## What needs to be done
Emit an exact copy of the lines running from the start of the records to the line containing "value), the rows", both included.

*** Opening of Source data ***

-- ==== Sys2Proof/Machine/RegTable.lean ====
section
/-! DEFINITION. The register map of the block as a table: one named row per register field, taken from the field
tables of spec/00 to spec/17 (offset, stride and count of an array, bit position, width, access code of R6, reset
value), the rows of each page kind, the page map of R349 and the fault sources of every page. -/

namespace Sys2Proof.Machine

/-- The access codes of R6. -/
inductive Acc where
  | ro | rw | w1c | w1s | wo | rc | rwx
  deriving DecidableEq, Repr

/-- A register field: page offset of element 0, stride and number of elements, lowest bit, width, access, reset. -/
structure Row where
  off : Nat
  stride : Nat
  count : Nat
  lo : Nat
  width : Nat
  acc : Acc
  rst : Nat
  deriving DecidableEq, Repr

/-- The kinds of register page of R349 (the several page layouts of one block count apart; `fn` is the function area
of R258 and `msix` the MSI-X pages of R260). -/
inductive Kind where
  | ctx | ee | mica | de | chip | ppu | eth | dmc | pcie | pwr | clk | bdrk1 | bdrk2 | bdrkb | bdrk3 | bdrk8 | cal | irq0 | irqs | irqt | perf0 | perf1 | dma0 | dmac | talus | dmc0 | dtrn | pkt0 | pkt1 | pkt2 | shale0 | shalep | fn | msix | qz | hdronly | none
  deriving DecidableEq, Repr

namespace F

*** Close of Source data ***

## Reply to the task
-- ==== Sys2Proof/Machine/RegTable.lean ====
section
/-! DEFINITION. The register map of the block as a table: one named row per register field, taken from the field
tables of spec/00 to spec/17 (offset, stride and count of an array, bit position, width, access code of R6, reset
value), the rows of each page kind, the page map of R349 and the fault sources of every page. -/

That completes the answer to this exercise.